If the `field` value is a <<date, `date`>> or <<date_nanos, `date_nanos`>>
field, the `pivot` value must be a <<time-units,time unit>>, such as `1h` or
`10d`.
If the `field` value is a <<geo-point,`geo_point`>> field, the `pivot` value
must be a <<distance-units,distance unit>>, such as `1km` or `12m`.
--
`boost`::
+
--
(Optional, float) Floating point number used to multiply the
<<query-filter-context, relevance score>> of matching documents. This value
cannot be negative. Defaults to `1.0`.
--
[[distance-feature-notes]]
==== Notes
[[distance-feature-calculation]]
===== How the `distance_feature` query calculates relevance scores
The `distance_feature` query dynamically calculates the distance between the
`origin` value and a document's field values.
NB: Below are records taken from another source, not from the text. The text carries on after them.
-- ==== Sys2Proof/Machine/State.lean ====
section
/-!
DEFINITION. The state of the part as plain data, block by block (00_scope.md section 3.1), its reset
value, and the reasons a step can stop. A field that the spec calls absent is an `Option` that is
`none`, or a constructor without that field.
-/

namespace Sys2Proof.Machine

/-! ### Numbers that name things -/

/-- A stream index 0 to 31 (R1). -/
abbrev StreamIx := Fin 32

/-- A rule number 0 to 63 (R21). -/
abbrev RuleIx := Fin 64

/-- A slot number 0 to 7 (R47). -/
abbrev SlotIx := Fin 8

/-- A recording: `r.val + 1` is its number 1 to 32 (R93). -/
abbrev RecIx := Fin 32

/-- A readout port: `p.val + 1` is its number 1 to 6 (R147). -/
abbrev PortIx := Fin 6

/-- A pair (epoch, cycle count) (R175). -/
structure Stamp where
  epoch : BitVec 16
  cycle : BitVec 32
  deriving DecidableEq, Repr

/-! ### Stream Tracker (chapter 1) -/

/-- State of a loaded stream entry (section 1.1). -/
inductive StreamState where
  | idle
  | live
  deriving DecidableEq, Repr

/-- A loaded entry of the stream table (section 1.1). The hold mark is derived (R2). -/
structure StreamEntry where
  node : Byte
  stream : Byte
  base : Nat
  length : Nat
  next : Nat
  expected : Option Byte
  previous : Option Sample
  state : StreamState
  framesTaken : BitVec 32
  gapEvents : BitVec 32
  oldFrames : BitVec 32
  deriving DecidableEq, Repr

/-! ### Rule Evaluator (chapter 2) -/

/-- The kind of a rule with the fields that the kind uses (section 2.1, R22). -/
inductive RuleKind where
  | above (high : Sample) (hysteresis persistence : Nat)
  | below (low : Sample) (hysteresis persistence : Nat)
  | outside (high low : Sample) (hysteresis persistence : Nat)
  | step (delta hysteresis persistence : Nat)
  | periodic (period : Nat)
  | manual
  deriving DecidableEq, Repr

/-- The state of a loaded rule with the running count that the state uses (R21). UNLOADED is the
absence of the rule in the table. -/
inductive RuleState where
  | disabled
  | priming (count : Nat)
  | armed
  | pending (count : Nat)
  | tripped
  | due
  deriving DecidableEq, Repr

/-- A loaded rule (section 2.1). `recording` is `none` for recording 0, mark only. -/
structure Rule where
  kind : RuleKind
  stream : StreamIx
  priority : Nat
  pre : Nat
  post : Nat
  silence : Nat
  recording : Option RecIx
  mark : Bool
  once : Bool
  state : RuleState
  periodCounter : Option Nat
  fired : BitVec 16
  missed : BitVec 16
  cut : BitVec 16
  deriving DecidableEq, Repr

/-! ### Capture Engine (chapter 3) -/

/-- A capture request, and the copy of it that a slot keeps (R44). -/
structure CaptureRequest where
  rule : RuleIx
  priority : Nat
  stream : StreamIx
  trigger : Nat
  stamp : Stamp
  pre : Nat
  post : Nat
  silence : Nat
  recording : RecIx
  deriving DecidableEq, Repr

/-- The end cause of a capture (section 3.5). -/
inductive EndCause where
  | complete
  | stalled
  | lag
  | cut
  deriving DecidableEq, Repr

/-- The tag of a non-EMPTY slot with the fields present in that tag (section 3.1). -/
inductive CapturePhase where
  | collecting (rp : Nat) (timer : Option Nat)
  | draining (rp : Nat) (cause : EndCause)
  | committing (cause : EndCause)
  deriving DecidableEq, Repr

/-- One entry of a gap list: record offset and missing frames (R71). -/
structure GapEntry where
  offset : Nat
  missing : Nat
  deriving DecidableEq, Repr

/-- The contents of a non-EMPTY slot (section 3.1). The end sample can be one below the first sample,
hence -1, so it is an integer. -/
structure Capture where
  request : CaptureRequest
  phase : CapturePhase
  preActual : Nat
  first : Nat
  endSample : Int
  head : Nat
  blocks : List Nat
  remaining : Nat
  gaps : List GapEntry
  short : Bool
  gapped : Bool
  gapOverflow : Bool
  deriving DecidableEq, Repr

/-- What a FILLED or WRITING staging buffer holds (section 3.4). -/
structure Staged where
  samples : List Sample
  block : Nat
  position : Nat
  deriving DecidableEq, Repr

/-- A staging buffer (section 3.4, R58). -/
inductive Buffer where
  | free
  | filled (d : Staged)
  | writing (d : Staged) (orphaned : Bool)
  deriving DecidableEq, Repr

/-- A slot: EMPTY when `capture` is `none` (R47). -/
structure Slot where
  capture : Option Capture
  buffer0 : Buffer
  buffer1 : Buffer
  deriving DecidableEq, Repr

/-- An EMPTY slot with both buffers FREE (R49). -/
def Slot.empty : Slot := ⟨none, .free, .free⟩

/-! ### Condition Unit (chapter 4) -/

/-- The eight conditions; `number` below gives their numbers (section 4.1). -/
inductive Condition where
  | overflow
  | full
  | protect
  | unavailable
  | short
  | gap
  | lag
  | limit
  deriving DecidableEq, Repr

/-- RUNNING or SUSPENDED (R77). -/
inductive CaptureState where
  | running
  | suspended
  deriving DecidableEq, Repr

/-- A condition report (R78). -/
structure ConditionReport where
  condition : Condition
  slot : SlotIx
  rule : RuleIx
  recording : RecIx
  stream : StreamIx
  stamp : Stamp
  deriving DecidableEq, Repr

/-- The condition detail record when it is not empty (R79). -/
inductive Detail where
  | raised (r : ConditionReport)
  | maskChange (c : Condition) (stamp : Stamp)
  deriving DecidableEq, Repr

/-- The Condition Unit. Bit c of `flags` is 1 when flag c is set, bit c of `masks` is 1 when condition
c is masked, as in the bytes of R190. -/
structure ConditionUnit where
  flags : BitVec 8
  masks : BitVec 8
  level : Nat
  state : CaptureState
  detail : Option Detail
  deriving DecidableEq, Repr

/-- The values that every start gives (R89). -/
def ConditionUnit.start : ConditionUnit :=
  { flags := 0, masks := 0xFF, level := 4, state := .running, detail := none }

/-! ### Store Manager and Maintenance Unit (chapter 5, sections 6.4 and 6.5) -/

/-- The store state (R96). -/
inductive StoreState where
  | mounting
  | unformatted
  | ready
  | formatting
  deriving DecidableEq, Repr

/-- FILL or WRAP (R93). -/
inductive RecordingMode where
  | fill
  | wrap
  deriving DecidableEq, Repr

/-- A DEFINED entry of the directory cache (R93, R100), with the held mark of each place (R140, R193). -/
structure RecordingEntry where
  name : List Byte
  mode : RecordingMode
  maxRecords : Nat
  blocks : List Nat
  held : List Bool
  deriving DecidableEq, Repr

/-- The per-recording state with newest number and present count (R101). -/
inductive RecordingState where
  | free
  | defined (newest present : Nat)
  | damaged (newest present : Nat)
  deriving DecidableEq, Repr

/-- The label copy (R92). -/
structure LabelCopy where
  name : List Byte
  serial : BitVec 16
  deriving DecidableEq, Repr

/-- The Store Manager's RAM state (section 5.3). `used` lists the used blocks of the allocation map in
ascending order. Maintenance busy is `State.maint`. -/
structure StoreManager where
  state : StoreState
  label : Option LabelCopy
  used : List Nat
  free : Nat
  reserved : Nat
  cursor : Nat
  cache : Vector (Option RecordingEntry) 32
  recordings : Vector RecordingState 32
  damage : BitVec 16
  deriving DecidableEq, Repr

/-- The RAM state at every start (R103). -/
def StoreManager.start : StoreManager :=
  { state := .mounting, label := none, used := [], free := Config.dataBlocks, reserved := 0,
    cursor := Config.dataFirst, cache := Vector.replicate 32 none,
    recordings := Vector.replicate 32 .free, damage := 0 }

/-- A decoded entry of an index block (R94). -/
inductive IndexEntry where
  | unused
  | present (number head total : Nat)
  | void (number head total : Nat)
  deriving DecidableEq, Repr

/-- A PRESENT entry that the mount scan walks: its list position, its entry, and what it holds (R141). -/
structure WalkEntry where
  position : Nat
  entry : Nat
  number : Nat
  head : Nat
  total : Nat
  deriving DecidableEq, Repr

/-- The entry walk of one recording (R141): `todo` begins with the entry being decided. -/
structure RecordWalk where
  recording : RecIx
  damaged : Bool
  newest : Nat
  mounted : Nat
  todo : List WalkEntry
  deriving DecidableEq, Repr

/-- How far the mount scan has gone (R138 to R142). -/
inductive MountPhase where
  /-- The RESET line is asserted: the scan begins at its release (R103). -/
  | held
  /-- Reading block 0. -/
  | label
  /-- Reading the named directory block. -/
  | directory (block : Nat)
  /-- Reading the held index blocks of a recording: the list places still to read, the one being read
  first, and the blocks kept so far, in position order. -/
  | index (recording : RecIx) (toRead : List Nat) (kept : List (Nat × List IndexEntry)) (damaged : Bool)
  /-- Reading the head of the first entry of the walk. -/
  | head (w : RecordWalk)
  /-- Waiting for the Index Unit's report on the REPAIR job of the first entry of the walk. -/
  | repair (w : RecordWalk)
  deriving DecidableEq, Repr

/-- How far a FORMAT has gone (R108). -/
inductive FormatPhase where
  /-- Reading the named directory block; the serials found so far. -/
  | readDirectory (block : Nat) (serials : List (BitVec 16))
  | writeLabel (serial : BitVec 16)
  | writeDirectory (block : Nat) (serial : BitVec 16)
  deriving DecidableEq, Repr

/-- How far a CREATE has gone (R111). -/
inductive CreatePhase where
  | index (position : Nat)
  | directory
  deriving DecidableEq, Repr

/-- How far a DELETE has gone (R113): the heads of the entries still to place belong to the index block
at `position`, and `rest` lists the held places after it. -/
inductive DeletePhase where
  | directory
  | read (position : Nat) (rest : List Nat)
  | place (position : Nat) (heads : List Nat) (rest : List Nat)
  deriving DecidableEq, Repr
It then uses this distance as a
feature to boost the <<query-filter-context, relevance score>> of closer
documents.
The `distance_feature` query calculates a document's <<query-filter-context,
relevance score>> as follows:
```
relevance score = boost * pivot / (pivot + distance)
```
The `distance` is the absolute difference between the `origin` value and a
document's field value.
[[distance-feature-skip-hits]]
===== Skip non-competitive hits
Unlike the <<query-dsl-function-score-query,`function_score`>> query or other
ways to change <<query-filter-context, relevance scores>>, the
`distance_feature` query efficiently skips non-competitive hits when the
<<search-uri-request,`track_total_hits`>> parameter is **not** `true`.